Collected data
-- ==== Sys2Proof/Machine/Matrix.lean ====
section
/-! DEFINITION. Sys2Proof/Machine/Matrix.lean: the matrix cell (12_matrix_cells.md R202 to R221, 03_numbers.md R51 to R56, 07_islands_and_rates.md
R118): tiles, row firings, the accumulator store, carry capture, the drain instructions and the slew limiter. -/

namespace Sys2Proof.Machine

/-! ## The cell's frame (R139) -/

/-- AFMT: 0 F32, 1 INT24. -/
def Cell.afmt (c : Cell) : Nat := field c.f3 64 64
/-- CCBMODE is TRAP. -/
def Cell.trap (c : Cell) : Bool := c.f3.getLsbD 65
def Cell.scaled (c : Cell) : Bool := c.f3.getLsbD 66
def Cell.cvrnd (c : Cell) : Nat := field c.f3 69 67
def Cell.spillBase (c : Cell) : Nat := field c.f3 89 72
/-- Rows of the accumulator store (R202). -/
def Cell.rowCount (c : Cell) : Nat := if c.afmt = 0 then 192 else 256
/-- Tokens of a raw row (R203). -/
def Cell.rawTokens (c : Cell) : Nat := if c.afmt = 0 then 8 else 6

/-! ## The accumulator store (R203, R204) -/

def accKey (row col : Nat) : Nat := row * 128 + col
/-- The bits of an accumulator element. -/
def Mx.at' (x : Mx) (row col : Nat) : W32 := tgetD x.acc (accKey row col) 0
def Mx.put (x : Mx) (row col : Nat) (v : Nat) : Mx := { x with acc := tput x.acc (accKey row col) (BitVec.ofNat 32 v) }
/-- Column values written into a row. -/
def Mx.putRow (x : Mx) (row : Nat) (vs : List Nat) : Mx :=
  ((List.range vs.length).zip vs).foldl (fun x (c, v) => x.put row c v) x
/-- sext(acc24, 24). -/
def Mx.int24 (x : Mx) (row col : Nat) : Int := sextNat 24 ((x.at' row col).toNat % 2 ^ 24)
/-- The fold bit of a row's pair. -/
def Mx.folded (x : Mx) (row : Nat) : Bool := tgetD x.fold (row / 2) false
def Mx.setFold (x : Mx) (pair : Nat) (b : Bool) : Mx := { x with fold := if b then tput x.fold pair true else tdel x.fold pair }
/-- The high row of a folded pair. -/
def Mx.isHigh (x : Mx) (row : Nat) : Bool := row % 2 == 1 && x.folded row
/-- The count of an element: its CCB count and its spilled counts (R204). -/
def Mx.countOf (x : Mx) (row col : Nat) : Int :=
  (x.ccb ++ x.spill).foldl (fun n r => if r.row = row ∧ r.col = col then n + r.count else n) 0
/-- v(row, col) of R204. -/
def Mx.exact (x : Mx) (row col : Nat) : Int :=
  let h := if row % 2 == 0 && x.folded row then x.int24 (row + 1) col else 0
  x.int24 row col + 2 ^ 24 * (h + x.countOf row col)
/-- The raw bytes of a row (R203). -/
def Mx.rawRow (x : Mx) (afmt row : Nat) : List Byte :=
  (List.range 128).flatMap fun c => leBytes (if afmt = 0 then 4 else 3) (x.at' row c).toNat
/-- A row from its raw bytes. -/
def Mx.setRaw (x : Mx) (afmt row : Nat) (bs : List Byte) : Mx :=
  let n := if afmt = 0 then 4 else 3
  x.putRow row ((List.range 128).map fun c => leNat ((bs.drop (n * c)).take n))
/-- Free every record of the rows (R213). -/
def Mx.freeRows (x : Mx) (p : Nat → Bool) : Mx :=
  { x with ccb := x.ccb.filter fun r => !p r.row, spill := x.spill.filter fun r => !p r.row }
/-- Island cycles of a pass over the spill log (R213). -/
def Mx.pass (x : Mx) : Nat := (x.spill.length + 15) / 16
/-- The pass that a freeing takes: none when the log holds no record of the rows. -/
def Mx.freePass (x : Mx) (p : Nat → Bool) : Nat := if x.spill.any fun r => p r.row then x.pass else 0
/-- A 32-bit record (R213). -/
def CRec.word (r : CRec) : Nat := packFields [(8, r.col), (8, r.row), (8, 0), (8, wrapInt 8 r.count)]

/-- Change a cell, and write its spill log into the bank at SPILLBASE (R213); CCB records made on the way are counted (R401). -/
def W.setMatrix (w : W) (e : ERef) (x : Mx) : W :=
  let c := w.cell e.r e.cell
  let w := w.pmc (siteQuad (w.region e.r) e.cell) 8 (x.made - (w.mx e.r e.cell).made)
  let w := w.setMx e.r e.cell fun _ => x
  if c.afmt = 1 ∧ ¬ c.trap ∧ x.spill ≠ [] then
    w.setBank e.r e.cell fun b => memPut b c.spillBase (x.spill.flatMap fun r => leBytes 4 r.word)
  else w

▶ Goal of the exercise: The required response is a complete, exact copy of the records.

▶ Exercise result:
-- ==== Sys2Proof/Machine/Matrix.lean ====
section
/-! DEFINITION. Sys2Proof/Machine/Matrix.lean: the matrix cell (12_matrix_cells.md R202 to R221, 03_numbers.md R51 to R56, 07_islands_and_rates.md
R118): tiles, row firings, the accumulator store, carry capture, the drain instructions and the slew limiter. -/

namespace Sys2Proof.Machine

/-! ## The cell's frame (R139) -/

/-- AFMT: 0 F32, 1 INT24. -/
def Cell.afmt (c : Cell) : Nat := field c.f3 64 64
/-- CCBMODE is TRAP. -/
def Cell.trap (c : Cell) : Bool := c.f3.getLsbD 65
def Cell.scaled (c : Cell) : Bool := c.f3.getLsbD 66
def Cell.cvrnd (c : Cell) : Nat := field c.f3 69 67
def Cell.spillBase (c : Cell) : Nat := field c.f3 89 72
/-- Rows of the accumulator store (R202). -/
def Cell.rowCount (c : Cell) : Nat := if c.afmt = 0 then 192 else 256
/-- Tokens of a raw row (R203). -/
def Cell.rawTokens (c : Cell) : Nat := if c.afmt = 0 then 8 else 6

/-! ## The accumulator store (R203, R204) -/

def accKey (row col : Nat) : Nat := row * 128 + col
/-- The bits of an accumulator element. -/
def Mx.at' (x : Mx) (row col : Nat) : W32 := tgetD x.acc (accKey row col) 0
def Mx.put (x : Mx) (row col : Nat) (v : Nat) : Mx := { x with acc := tput x.acc (accKey row col) (BitVec.ofNat 32 v) }
/-- Column values written into a row. -/
def Mx.putRow (x : Mx) (row : Nat) (vs : List Nat) : Mx :=
  ((List.range vs.length).zip vs).foldl (fun x (c, v) => x.put row c v) x
/-- sext(acc24, 24). -/
def Mx.int24 (x : Mx) (row col : Nat) : Int := sextNat 24 ((x.at' row col).toNat % 2 ^ 24)
/-- The fold bit of a row's pair. -/
def Mx.folded (x : Mx) (row : Nat) : Bool := tgetD x.fold (row / 2) false
def Mx.setFold (x : Mx) (pair : Nat) (b : Bool) : Mx := { x with fold := if b then tput x.fold pair true else tdel x.fold pair }
/-- The high row of a folded pair. -/
def Mx.isHigh (x : Mx) (row : Nat) : Bool := row % 2 == 1 && x.folded row
/-- The count of an element: its CCB count and its spilled counts (R204). -/
def Mx.countOf (x : Mx) (row col : Nat) : Int :=
  (x.ccb ++ x.spill).foldl (fun n r => if r.row = row ∧ r.col = col then n + r.count else n) 0
/-- v(row, col) of R204. -/
def Mx.exact (x : Mx) (row col : Nat) : Int :=
  let h := if row % 2 == 0 && x.folded row then x.int24 (row + 1) col else 0
  x.int24 row col + 2 ^ 24 * (h + x.countOf row col)
/-- The raw bytes of a row (R203). -/
def Mx.rawRow (x : Mx) (afmt row : Nat) : List Byte :=
  (List.range 128).flatMap fun c => leBytes (if afmt = 0 then 4 else 3) (x.at' row c).toNat
/-- A row from its raw bytes. -/
def Mx.setRaw (x : Mx) (afmt row : Nat) (bs : List Byte) : Mx :=
  let n := if afmt = 0 then 4 else 3
  x.putRow row ((List.range 128).map fun c => leNat ((bs.drop (n * c)).take n))
/-- Free every record of the rows (R213). -/
def Mx.freeRows (x : Mx) (p : Nat → Bool) : Mx :=
  { x with ccb := x.ccb.filter fun r => !p r.row, spill := x.spill.filter fun r => !p r.row }
/-- Island cycles of a pass over the spill log (R213). -/
def Mx.pass (x : Mx) : Nat := (x.spill.length + 15) / 16
/-- The pass that a freeing takes: none when the log holds no record of the rows. -/
def Mx.freePass (x : Mx) (p : Nat → Bool) : Nat := if x.spill.any fun r => p r.row then x.pass else 0
/-- A 32-bit record (R213). -/
def CRec.word (r : CRec) : Nat := packFields [(8, r.col), (8, r.row), (8, 0), (8, wrapInt 8 r.count)]

/-- Change a cell, and write its spill log into the bank at SPILLBASE (R213); CCB records made on the way are counted (R401). -/
def W.setMatrix (w : W) (e : ERef) (x : Mx) : W :=
  let c := w.cell e.r e.cell
  let w := w.pmc (siteQuad (w.region e.r) e.cell) 8 (x.made - (w.mx e.r e.cell).made)
  let w := w.setMx e.r e.cell fun _ => x
  if c.afmt = 1 ∧ ¬ c.trap ∧ x.spill ≠ [] then
    w.setBank e.r e.cell fun b => memPut b c.spillBase (x.spill.flatMap fun r => leBytes 4 r.word)
  else w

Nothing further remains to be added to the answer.